Why Patient Engagement Is Key To High-Quality Health Care
Patient involvement in health care improvement projects has been growing steadily in recent years. It’s the right thing to do – to seek the input of those who will be affected by the decision. In Canada, there has been increased recognition of this moral obligation.
However, the good news is that patient engagement can do much more than that. There is growing evidence that patient engagement done right can make a significant contribution to quality improvement. Opening a dialogue with patients—including input from family and informal caregivers—is critical to improving patient outcomes and growing a stronger, more effective health care system.
Achieving Quality Improvement Through Lived Experience
The key is that it must be meaningful patient engagement. In the health care setting, this is not about administering a satisfaction survey, but rather it is based on having real conversations about lived experiences in the health care system.
Patients experience health care holistically: from the moment they park their cars at the hospital, to follow-up at home; it isn’t just about the service they receive when they are in the X-Ray unit. By understanding this experience and the emotional highs and lows that go with it (a technique called emotional mapping), we can begin caring for the whole patient upon arrival.

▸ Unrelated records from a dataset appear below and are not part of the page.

-- ==== Sys2Proof/Machine/Nbr.lean ====
section
/-!
DEFINITION. Neighbour contexts (R322, R323): allocation, keys, tone maps (R304), the link metric (R330), tone-map negotiation
(R305, R306) and the context operations of the NET ring (R312, R402).
-/

namespace Sys2Proof.Machine

/-- A neighbour context. -/
def State.ctx (s : State) (i : Nat) : NeighCtx := s.plc.ctxs.getD i NeighCtx.reset

/-- Changes a neighbour context. -/
def State.modCtx (s : State) (i : Nat) (f : NeighCtx → NeighCtx) : State :=
  s.modPlc (fun p => { p with ctxs := p.ctxs.modify i f })

/-- The context of the neighbour with a link address. -/
def State.ctxOf (s : State) (laddr : BitVec 24) : Option Nat :=
  (List.range 256).find? (fun i => (s.ctx i).valid && (s.ctx i).laddr == laddr)

/-! Tone maps (R304) -/

/-- Coded bits per symbol of a list of loading codes. -/
def loadSum (l : List (BitVec 4)) : Nat := l.foldl (fun a c => a + loadBits c.toNat) 0

/-- The 912 bytes of a tone map. -/
def ToneMap.bytes (m : ToneMap) (slot : Nat) : List (BitVec 8) :=
  slotBytes [BitVec.ofNat 64 (slot + m.mapId.toNat * 2 ^ 2 + m.rate.toNat * 2 ^ 8 + m.gi.toNat * 2 ^ 10 + m.valid.toNat * 2 ^ 12),
    m.bits, m.tsNeg, BitVec.ofNat 64 (m.segs.toNat + m.failed.toNat * 2 ^ 32), 0, 0, 0, 0] ++
  (List.range 841).map (fun i =>
    BitVec.ofNat 8 ((m.load.getD (2 * i) 0).toNat + 16 * (if i = 840 then 0 else (m.load.getD (2 * i + 1) 0).toNat))) ++
  List.replicate 7 0

/-- A tone map that its 912 bytes describe. -/
def mapOf (l : List (BitVec 8)) : ToneMap :=
  let slot (i : Nat) : BitVec 64 := BitVec.ofNat 64 (natLE ((l.drop (8 * i)).take 8))
  let id := (slot 0).toNat
  { mapId := BitVec.ofNat 6 (id / 4), rate := BitVec.ofNat 2 (id / 2 ^ 8), gi := BitVec.ofNat 2 (id / 2 ^ 10), valid := bitAt id 12,
    bits := slot 1, tsNeg := slot 2, segs := (slot 3).truncate 32, failed := ((slot 3) >>> 32).truncate 32,
    load := (((l.drop 64).take 841).flatMap (fun (b : BitVec 8) => [b.truncate 4, (b >>> 4).truncate 4])).take 1681 }

/-- The four maps of a context; a map never written is not VALID. -/
def NeighCtx.map (c : NeighCtx) (q : Nat) : ToneMap :=
  c.maps.getD q { mapId := 0, rate := 0, gi := 0, valid := false, bits := 0, tsNeg := 0, segs := 0, failed := 0, load := [] }

/-- All four maps are VALID (R307). -/
def NeighCtx.mapsValid (c : NeighCtx) : Bool := (List.range 4).all (fun q => (c.map q).valid)

/-- The maps of a link invalidated, with event 0x0803 (R309). -/
def State.invalidateMaps (s : State) (i cause fsn : Nat) : State :=
  (s.modCtx i (fun c => { c with maps := c.maps.map (fun m => { m with valid := false }) })).event 0x0803 i .momentary cause fsn 0

/-! Link metric (R330) -/

/-- Failed segments among the last 256 sent. -/
def NeighCtx.fails (c : NeighCtx) : Nat := (c.sentHist.filter id).length

/-- Twice the symbol length in µs, by guard interval. -/
def symHalfUs (gi : Nat) : Nat := if gi = 0 then 45 else if gi = 1 then 50 else 60

/-- M of a link (R330); a link whose maps carry no bit has the largest M (log 25). -/
def State.metricOf (s : State) (c : NeighCtx) : Nat :=
  let f := c.fails
  let (t2, rn, rd, b4) :=
    if c.mapsValid then
      let m := c.map 0
      (symHalfUs m.gi.toNat, [1, 2, 5].getD m.rate.toNat 5, [2, 3, 6].getD m.rate.toNat 6,
       ((List.range 4).map (fun q => (c.map q).bits.toNat)).sum)
    else (60, 1, 2, 4 * slBits s.carriers.length (if s.get PLC_CTL_SLREP = 0 then 4 else 8))
  let den := 2 * rn * b4 * (256 - f)
  if den = 0 then 2 ^ 32 - 1
  else min (2 ^ 32 - 1) (roundDiv ((256 * 4192 * t2 * rd * 4 * 256 : Nat) : Int) den).toNat

/-- Recomputes the link metric. -/
def State.remetric (s : State) (i : Nat) : State :=
  s.modCtx i (fun c => { c with metric := BitVec.ofNat 32 (s.metricOf c) })

/-! Allocation (R323) -/

/-- Segments are queued for a neighbour. -/
def State.ctxQueued (s : State) (i : Nat) : Bool :=
  s.plc.queue.any (fun m => m.link == some i && !m.waitResp) ||
    (match s.plc.tx with | some t => t.nb == some i | none => false)

/-- KEYIDX of a node without a key (R323). -/
def noKey : Nat := 0xFFFF

/-- Reads a key into a context (R323). -/
def State.readKey (s : State) (i : Nat) (key : Fetch (BitVec 128)) : State :=
  if (s.ctx i).keyIdx.toNat = noKey ∨ ¬ s.dmaOn then s
  else match key with
    | .ok k => s.modCtx i (fun c => { c with key := k, keyOk := true })
    | .fault c a => s.dmaFault 19 c a

/-- Allocates a context (R323): a free one, else the one heard least recently among those with no queued segment; none qualifies:
NET_CTXFULL. -/
def State.ctxAlloc (s : State) (eui : BitVec 64) (laddr : BitVec 24) (keyIdx : BitVec 16) (key : Fetch (BitVec 128)) :
    State × Option Nat :=
  let older (b : Option Nat) (i : Nat) : Option Nat :=
    if s.ctxQueued i then b
    else match b with
      | none => some i
      | some j => if tsKey (s.ctx i).heard < tsKey (s.ctx j).heard then some i else some j
  let place := match (List.range 256).find? (fun i => !(s.ctx i).valid) with
    | some i => some i
    | none => (List.range 256).foldl older none
  match place with
  | none => (s.bump NET_CTXFULL_COUNT 1, none)
  | some i =>
    let old := s.ctx i
    let c : NeighCtx :=
      { NeighCtx.reset with valid := true, eui := eui, laddr := laddr, keyIdx := keyIdx,
                            gen := if old.eui = eui ∧ eui ≠ 0 then old.gen else old.gen + 1 }
    (((s.modCtx i (fun _ => c)).remetric i).readKey i key, some i)

/-- The context of a node from which something was received or which a route needs, allocated when it has none: the directory names
its node ID and key index. -/
def State.ctxFor (s : State) (laddr : BitVec 24) (key : Fetch (BitVec 128)) : State × Option Nat :=
  match s.ctxOf laddr with
  | some i => (s, some i)
  | none =>
    match s.dirByLaddr laddr with
    | some e => s.ctxAlloc e.node laddr e.keyIdx key
    | none => s.ctxAlloc 0 laddr (BitVec.ofNat 16 noKey) key

/-! What was sent (R322, R330) -/

/-- Segments sent to a neighbour, each failed or not, oldest first (R322, R330). -/
def State.sentSegs (s : State) (i : Nat) (l : List Bool) : State :=
  (s.modCtx i (fun c => { c with sentHist := (l.reverse ++ c.sentHist).take 256,
                                  sent := c.sent + BitVec.ofNat 32 l.length })).remetric i

/-! Negotiation (R305, R306) -/

/-- Length of a beacon period in units of 2^-24 s. -/
def State.beaconUnits (s : State) : Nat := s.plc.bpLen * 128 / 125

/-- A timestamp later by a number of units. -/
def tsLater (t : BitVec 64) (n : Nat) : BitVec 64 := BitVec.ofNat 64 (t.toNat / 2 ^ 60 * 2 ^ 60 + (tsKey t + n) % 2 ^ 60)

/-- A negotiation as it begins. -/
def State.newNeg (s : State) (initiator : Bool) (attempt : Nat) : Negotiation :=
  { initiator := initiator, attempt := attempt, t0 := s.ts, tPrev := s.ts, sent := 0, heard := 0, begun := false, half := none,
    reported := false, snr := [],
    erasure := [], cir := 0, other := [], final := [] }

/-- Starts a negotiation as initiator, unless one runs or the next attempt still waits for the refresh interval (R305). -/
def State.negStart (s : State) (i : Nat) : State :=
  if (s.ctx i).valid && (s.ctx i).neg.isNone && decide (tsKey (s.ctx i).negHold ≤ tsKey s.ts) then s.modCtx i (fun c => { c with neg := some (s.newNeg true 1) }) else s

/-- An attempt fails: a retry, up to 3 attempts; then the maps stay invalid, with the event, and the next attempt waits for the refresh
interval (R305). -/
def State.negFail (s : State) (i : Nat) : State :=
  match (s.ctx i).neg with
  | none => s
  | some n =>
    if 3 ≤ n.attempt then
      (s.modCtx i (fun c => { c with neg := none, maps := c.maps.map (fun (m : ToneMap) => { m with valid := false }), negHold := tsLater s.ts (s.get PLC_LINKCFG_REFINT * 2 ^ 24) })).event 0x0804 i
        .momentary n.attempt 0 0
    else if n.initiator then s.modCtx i (fun c => { c with neg := some (s.newNeg true (n.attempt + 1)) })
    else s.modCtx i (fun c => { c with neg := none })

/-- SNR in 0.5 dB that loading codes 1 to 7 need at a rate (R295). -/
def snrNeed (rate : Nat) : List Int :=
  if rate = 0 then [2, 8, 15, 20, 31, 42, 53] else if rate = 1 then [6, 12, 19, 24, 36, 47, 58] else [10, 16, 23, 29, 41, 53, 64]

/-- The largest loading code whose SNR is met. -/
def loadCode (rate : Nat) (margin snr : Int) : BitVec 4 :=
  BitVec.ofNat 4 ((snrNeed rate).takeWhile (fun n => decide (n + margin ≤ snr))).length

/-- Loadings of carriers 40 to 1720 in a slot, from the SNR measured. -/
def State.loadings (s : State) (n : Negotiation) (rate q : Nat) : List (BitVec 4) :=
  let cs := s.carriers
  let snr := assocGet [] n.snr q
  (List.range 1681).map (fun j =>
    if cs.contains (j + 40) then (match snr[j]? with | some x => loadCode rate (s.get PLC_LINKCFG_MARGIN) x | none => 0) else 0)

/-- Maps without validity for the first report: the responder's own loadings at the link's rate (log 26). -/
def State.reportMaps (s : State) (i : Nat) (n : Negotiation) : List ToneMap :=
  let m := (s.ctx i).map 0
  (List.range 4).map (fun q =>
    let l := s.loadings n m.rate.toNat q
    { m with valid := false, bits := BitVec.ofNat 64 (loadSum l), tsNeg := 0, segs := 0, failed := 0, load := l })

/-- The final maps the initiator chooses (R305 step 3): the smaller code of both ends, the rate with the most information bits, the
shortest guard interval that exceeds the impulse response, the next MAPID. -/
def State.finalMaps (s : State) (i : Nat) (n : Negotiation) : List ToneMap :=
  let loads (rate : Nat) : List (List (BitVec 4)) :=
    (List.range 4).map (fun q =>
      let own := s.loadings n rate q
      let other := n.other.getD q []
      (List.range 1681).map (fun j =>
        if erasureLimit rate < n.erasure.getD j 0 then 0
        else
          let a := own.getD j 0
          let b := other.getD j 0
          if a.toNat ≤ b.toNat then a else b))
  let info (rate : Nat) : Nat := ((loads rate).map loadSum).sum * [3, 4, 5].getD rate 5
  let rate := if info 0 < info 2 ∧ info 1 < info 2 then 2 else if info 0 < info 1 then 1 else 0
  let gi := if n.cir < 512 then 0 else if n.cir < 1024 then 1 else 2
  let id := ((s.ctx i).map 0).mapId + 1
  (loads rate).map (fun l =>
    { mapId := id, rate := BitVec.ofNat 2 rate, gi := BitVec.ofNat 2 gi, valid := true, bits := BitVec.ofNat 64 (loadSum l),
      tsNeg := 0, segs := 0, failed := 0, load := l })

/-- The maps of a completed negotiation come into use (R305 step 4). -/
def State.mapsInUse (s : State) (i : Nat) (maps : List ToneMap) : State :=
  let t := s.ts
  (s.modCtx i (fun c => { c with maps := maps.map (fun m => { m with valid := true, tsNeg := t }), mapAge := t, neg := none })).remetric i

/-- A SNR list and erasure rates measured on a sounding of slot q. -/
def Negotiation.measure (n : Negotiation) (q : Nat) (m : SoundIn) : Negotiation :=
  { n with heard := n.heard ||| BitVec.ofNat 4 (2 ^ q), snr := assocPut n.snr q m.snr, cir := max n.cir m.cir,
           erasure := (List.range 1681).map (fun j => max (n.erasure.getD j 0) (m.erasure.getD j 0)) }

/-- The initiator has the responder's report and soundings: it computes the final maps. -/
def State.negFinal (s : State) (i : Nat) : State :=
  match (s.ctx i).neg with
  | some n =>
    if n.initiator && n.heard == 15 && !n.other.isEmpty && n.final.isEmpty then
      let f := s.finalMaps i n
      s.modCtx i (fun c => { c with neg := some { n with final := f, tPrev := s.ts } })
    else s
  | none => s

/-! Context operations of the NET ring (R402) -/

/-- The 4,096 bytes of a context (R322); KEY reads as zero. -/
def NeighCtx.bytes (c : NeighCtx) : List (BitVec 8) :=
  slotBytes ([c.eui, BitVec.ofNat 64 (c.laddr.toNat + c.gen.toNat * 2 ^ 24 + c.valid.toNat * 2 ^ 32 + c.keyOk.toNat * 2 ^ 33),
    c.metric.zeroExtend 64, BitVec.ofNat 64 (c.fails + c.sent.toNat * 2 ^ 32), 0, 0,
    BitVec.ofNat 64 (c.txCtr.toNat + c.rxCtr.toNat * 2 ^ 32), c.keyIdx.zeroExtend 64, c.heard, c.mapAge] ++ List.replicate 22 0) ++
  (List.range 4).flatMap (fun q => (c.map q).bytes q) ++ List.replicate 192 0

/-- What CTX_WRITE takes from an image (log 27): EUI, LADDR and VALID; a different node gets a fresh context with the next
generation; with ARG[0] the four maps. -/
def State.ctxImage (s : State) (i : Nat) (arg : Nat) (l : List (BitVec 8)) : State :=
  let slot (k : Nat) : BitVec 64 := BitVec.ofNat 64 (natLE ((l.drop (8 * k)).take 8))
  let link := (slot 1).toNat
  let s := if (s.ctx i).eui = slot 0 then s
    else s.modCtx i (fun c => { NeighCtx.reset with gen := c.gen + 1, eui := slot 0, keyIdx := c.keyIdx })
  let s := s.modCtx i (fun c => { c with laddr := BitVec.ofNat 24 link, valid := bitAt link 32 })
  let s := if bitAt arg 0 then
      s.modCtx i (fun c => { c with maps := (List.range 4).map (fun q => mapOf ((l.drop (0x100 + 0x390 * q)).take 912)) })
    else s
  s.remetric i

And it is often small things that can cause frustration, dismay or anger, e.g. chairs arranged in a waiting room in a way that make it almost impossible to manoeuvre in a wheelchair.
Encouraging patients to share their lived experience (often done through story-telling) is helping health care providers understand how patients perceive the health care system.
How better to provide care that is accessible, safe, effective, efficient, and truly focused on the overall health and well-being of a population, than to involve patients in building and improving their own health care environments?
This means health care providers opening up new lines of communication that offer regular opportunities for stories to be exchanged and the lived experience of the patient to be shared: enter, Patient Engagement. Experience-Based Co-Design (EBDC), first implemented in the United Kingdom is one way of approaching this, in which discussion, observation and filmed interviews are used to document the experiences of patients, carers and staff.
Patient Engagement: Intrinsic Value
In the overall timeline of health care organizations, Patient Engagement is a relatively new field. It is still being studied and evaluated to determine what works best to ensure value and impact. It is an exciting time of experimentation and assessment, and initiatives are springing up across the country. For example, Health Quality Ontario, the Ontario Ministry of Health’s quality improvement branch, supports programs that promote Patient Engagement in line with its mission to increase the patient’s voice in the shaping of the system. Patients as Partners is a collaboration amongst the B.C. Ministry of Health, healthcare providers, universities, not-for-profits and NGOs to include the patient voice, choice and representation in healthcare improvement.
There are a number of EBDC initiatives taking place, including a large, system-wide process in Northumberland County, Ontario called PATH (Partners Advancing Transitions in Healthcare), for which One World Inc is leading a team of evaluators in conducting a developmental process evaluation
Patient Engagement: Measureable Value
In many ways, Canadians are adopting an increasingly pragmatic view of the health care system. We invest a large amount of our tax dollars in universal health care and it’s reasonable to want to know what impact that investment is having. It is one thing to know, intrinsically, that our health care systems will benefit from a better understanding of the lived-experience of patients; it is another thing to demonstrate that value—tangibly and measurably.
In order to improve our national understanding of the measureable value of Patient Engagement, many health care organizations, including the Canadian Foundation of Healthcare Improvement (CFHI), have been working to identify Patient Engagement success stories from across the country. From a new safety score card at the Toronto Rehabilitation Institute, to former clients returning to teach staff how to take a recovery approach to care at Toronto’s Centre for Addiction and Mental Health, to significant changes in inpatient units and how they operate at McGill University Health Centre, Patient Engagement is making a visible difference at health care institutions across the country.
At McGill, specifically, an admissions process that once took an excess of 4 hours can now be accomplished in a fraction of that time. The Canadian Institute of Health Research (CIHR) says, “The result has been a 30 percent increase in the Hospital Consumer Assessment of Health care Providers and Systems (HCAHPS) survey scores related to responsiveness of care from the patient’s perspective, surpassing U.S. benchmarks.”
Patient Engagement: Critical Steps for Health care Providers
The key message to health care providers and policy makers is that sitting on the fence about Patient Engagement is no longer an option. Quality Improvement demands that the whole health care system—from community health providers to hospitals, to researchers—commit to developing meaningful Patient Engagement strategies, and putting plans in place to observe and monitor those strategies with a view to evaluating them over the long term.